7. Wallet Statement Surrogate
In fintech and digital lending, wallet usage patterns (Paytm, PhonePe, etc.) are sometimes used as banking surrogates. Frequent transactions, utility payments, and balance levels reflect customer behavior. Though not mainstream in banks yet, neo-banks and digital NBFCs use this for thin-file customers.
Challenges of Banking Surrogate:
-
Inconsistent Transaction Behavior
Banking surrogate models rely heavily on the borrower’s bank transaction history to assess creditworthiness. However, many individuals and small businesses exhibit inconsistent cash flows, irregular deposits, or lump-sum transactions that do not accurately reflect income stability. This variability makes it difficult for lenders to determine repayment capacity. Seasonal businesses or informal workers, in particular, may show spikes and dips in activity, which could lead to misjudgment of risk, resulting in either loan rejection or inappropriate credit limits.
-
Limited Financial Data for New Accounts
If a borrower has a recently opened bank account, there may not be sufficient transaction history to assess creditworthiness using a banking surrogate model. Lenders typically require at least 6 to 12 months of banking data for reliable analysis. This becomes a barrier for first-time borrowers, newly established businesses, or those who previously relied on cash transactions.

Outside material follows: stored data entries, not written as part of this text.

/-! ### Transfer faults -/

/-- A unit fails (R146): the descriptor is marked faulted and no longer active, its addresses as they were; the Memory Port is
freed if the failure came there; the notice of its kind is handed on (R147); the failure is reported. -/
def State.failUnit (s : State) (c : ChannelId) (d : DescId) (atPort : Bool) (kind : NoticeKind) (addr : Addr) : State :=
  let t := s.setDesc d { s.desc d with active := false, faulted := true }
  let u := if atPort then
      State.freePort (t.setChannel c { t.channel c with phase := .idle })
    else t
  u.failRun c kind (s.desc d).owner d (some addr)

/-- The windows that govern a descriptor: those of its owner (R150); none without an owner. -/
def State.ownerWindows (s : State) (d : DescId) : Option (Table Window 8) := (s.desc d).owner.map s.windows

/-- The Window Table checks the channel's next unit (R139 step 1, R152): a failed read check, else a failed write check, fails the
unit; a pass asks for the Memory Port, or stands unused if a cut was asked for meanwhile (R141). -/
def execUnitCheck (c : ChannelId) (s : State) : Result :=
  match (s.channel c).phase, s.executing c with
  | .checking, some d =>
    let x := s.desc d
    let reads := match s.ownerWindows d with
      | none => false
      | some ws => readPasses ws x.src
    let writes := match s.ownerWindows d with
      | none => false
      | some ws => writePasses ws x.dst
    if !reads then .next (s.failUnit c d false .windowRead x.src)
    else if !writes then .next (s.failUnit c d false .windowWrite x.dst)
    else if (s.channel c).cutMark then .next (s.stopForCut c)
    else .next (s.setChannel c { s.channel c with phase := .waitingPort })
  | _, _ => .next s

/-! ### The end of a unit -/

/-- An address moved by its step (R122, R126). -/
def stepAddr (st : AddrStep) (size : Nat) (a : Addr) : Addr :=
  match st with
  | .inc => a + BitVec.ofNat 32 size
  | .dec => a - BitVec.ofNat 32 size
  | _ => a

/-- The unit boundary after a unit that ended in success (R140): a cut asked for stops the channel, but at a boundary at which the
run has just ended in success, which reports success (R137, log 16); units that remain go on; a descriptor whose run length is
complete is left, and the run ends in success, fails with CHAIN_LONG or goes to the linked descriptor (R126, R127). -/
def State.boundary (s : State) (c : ChannelId) (d : DescId) : State :=
  let ch := s.channel c
  let x := s.desc d
  if ch.cutMark && (decide (ch.units < x.runLength) || x.link.isSome) then s.stopForCut c
  else if ch.units < x.runLength then s.setChannel c { ch with phase := .checking }
  else
    let t := (s.deactivate d).setChannel c { ch with completed := ch.completed + 1, units := 0, phase := .idle }
    match x.link with
    | none => t.reportRun c .success
    | some next =>
      if Config.chainLimit ≤ ch.completed + 1 then t.failRun c .chainLong x.owner next none
      else t.setChannel c { t.channel c with position := .arriving next }

/-- The claim that takes a write's OK (R139 step 5): the addresses advance, the Window Table is told of the write, the unit is
counted, the grant is freed, and the boundary follows. A cut at the end of a run length leaves that length as the count until the
release (R135, log 34). -/
def State.endUnit (s : State) (c : ChannelId) (d : DescId) : State :=
  let x := s.desc d
  let s1 := s.setDesc d { x with src := stepAddr x.srcStep x.unitSize x.src, dst := stepAddr x.dstStep x.unitSize x.dst }
  let told := match x.owner with
    | none => []
    | some o => [(o, x.dst)]
  let s2 := { s1 with claims := { s1.claims with writes := put s1.claims.writes c (look s1.claims.writes c ++ told) } }
  let s3 := s2.setChannel c { s2.channel c with units := (s2.channel c).units + 1, phase := .idle }
  s3.freePort.boundary c d

/-- The Memory Port takes a response (R144): one whose tag is not the outstanding access's, one with none outstanding, and one
after the deadline (R145, log 18) are ignored; a read's OK holds the data and issues the write; a write's OK ends the unit; an ERROR
fails it with MEM_ERROR. -/
def execMemoryResponse (tag : BitVec 4) (error : Bool) (data : Word) (s : State) : Result :=
  match s.mp.access, s.mp.grant with
  | some a, some c =>
    match s.executing c with
    | none => .next s
    | some d =>
      if a.tag ≠ tag || decide (a.deadline < s.tb.micros) then .next s
      else if error then .next (s.failUnit c d true .memError a.addr)
      else if a.isWrite then .next (s.endUnit c d)
      else
        let t := { s with mp := { s.mp with heldData := some data } }
        .next ((t.issueAccess true (s.desc d).dst (s.desc d).unitSize).setChannel c { s.channel c with phase := .writing })
  | _, _ => .next s

/-- The outstanding access reaches its deadline (R145): the unit fails with MEM_TIMEOUT at the access's address. The Timebase is
then at the deadline or past it (log 18). -/
def execMemoryTimeout (s : State) : Result :=
  match s.mp.access, s.mp.grant with
  | some a, some c =>
    match s.executing c with
    | none => .next s
    | some d =>
      .next (State.failUnit { s with tb := { s.tb with micros := max s.tb.micros a.deadline } } c d true .memTimeout a.addr)
  | _, _ => .next s

/-- The Window Table records a completed write of the channel, the oldest first (log 33): the deciding window's indicator is set, as
the owner's windows stand now (R154). -/
def execWriteRecord (c : ChannelId) (s : State) : Result :=
  match look s.claims.writes c with
  | [] => .next s
  | (o, a) :: rest =>
    let t := { s with claims := { s.claims with writes := put s.claims.writes c rest } }
    match decidingWindow (t.windows o) a with
    | none => .next t
    | some k => .next (t.setWindows o (put (t.windows o) k { look (t.windows o) k with written := true }))

/-! ### The cut -/

/-- The effect of a cut request on the channel that carries the entry (R141): the mark is set; a check not yet taken and a unit
in flight go on, and a channel anywhere else stops. A channel whose descriptor the other has cleared, and whose arrival is to be taken
again, stops without making it active, which is the model's choice (R142, log 36). -/
def State.cutChannel (s : State) (c : ChannelId) : State :=
  let ch := s.channel c
  if ch.reported then s
  else
    let t := s.setChannel c { ch with cutMark := true }
    match ch.phase with
    | .checking => t
    | .reading => t
    | .writing => t
    | _ => t.stopForCut c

The lack of adequate data restricts eligibility and may lead to delays or rejection of loan applications even for potentially creditworthy applicants.
-
Manipulated Transactions
Some borrowers may try to artificially inflate account activity—such as making multiple small deposits or transferring funds between accounts—to appear financially stronger than they actually are. Since surrogate models depend on the quantity and flow of transactions, this manipulation can mislead lenders into granting loans to high-risk customers. Without advanced data validation and fraud detection tools, banking surrogate analysis becomes vulnerable to such practices, thereby increasing the lender’s credit exposure and risk of default.
-
Lack of Standardization in Assessment
There is no uniform methodology across banks or NBFCs for evaluating banking surrogate data. One lender may prioritize average monthly balance, while another may emphasize credit turnover or number of transactions. This lack of standardization leads to inconsistent loan decisions and credit scoring outcomes. Borrowers may be accepted by one institution and rejected by another for the same banking behavior. This inconsistency reduces predictability and transparency in the lending process, undermining customer confidence.
-
Dependence on Technology and Automation
Banking surrogate models require automated tools to extract, analyze, and interpret transaction data efficiently. However, many financial institutions, especially in rural areas, lack adequate digital infrastructure or trained personnel to implement such systems effectively. Errors in data interpretation, mismatched formats, or system failures can lead to incorrect credit assessments. Heavy dependence on technology also raises concerns about data privacy, cybersecurity, and regulatory compliance, particularly when dealing with sensitive banking information.
-
Exclusion of Cash-Based Borrowers
Many small businesses and individuals in India still operate in a predominantly cash-based environment, with minimal banking activity. Banking surrogate models, by design, exclude those without digital or formal banking trails, thereby limiting access to credit for a large segment of the population. This exclusion is contrary to the goal of financial inclusion and can deepen the divide between formal and informal borrowers. Without additional models or blended scoring approaches, these borrowers remain undervalued or invisible in the formal credit system.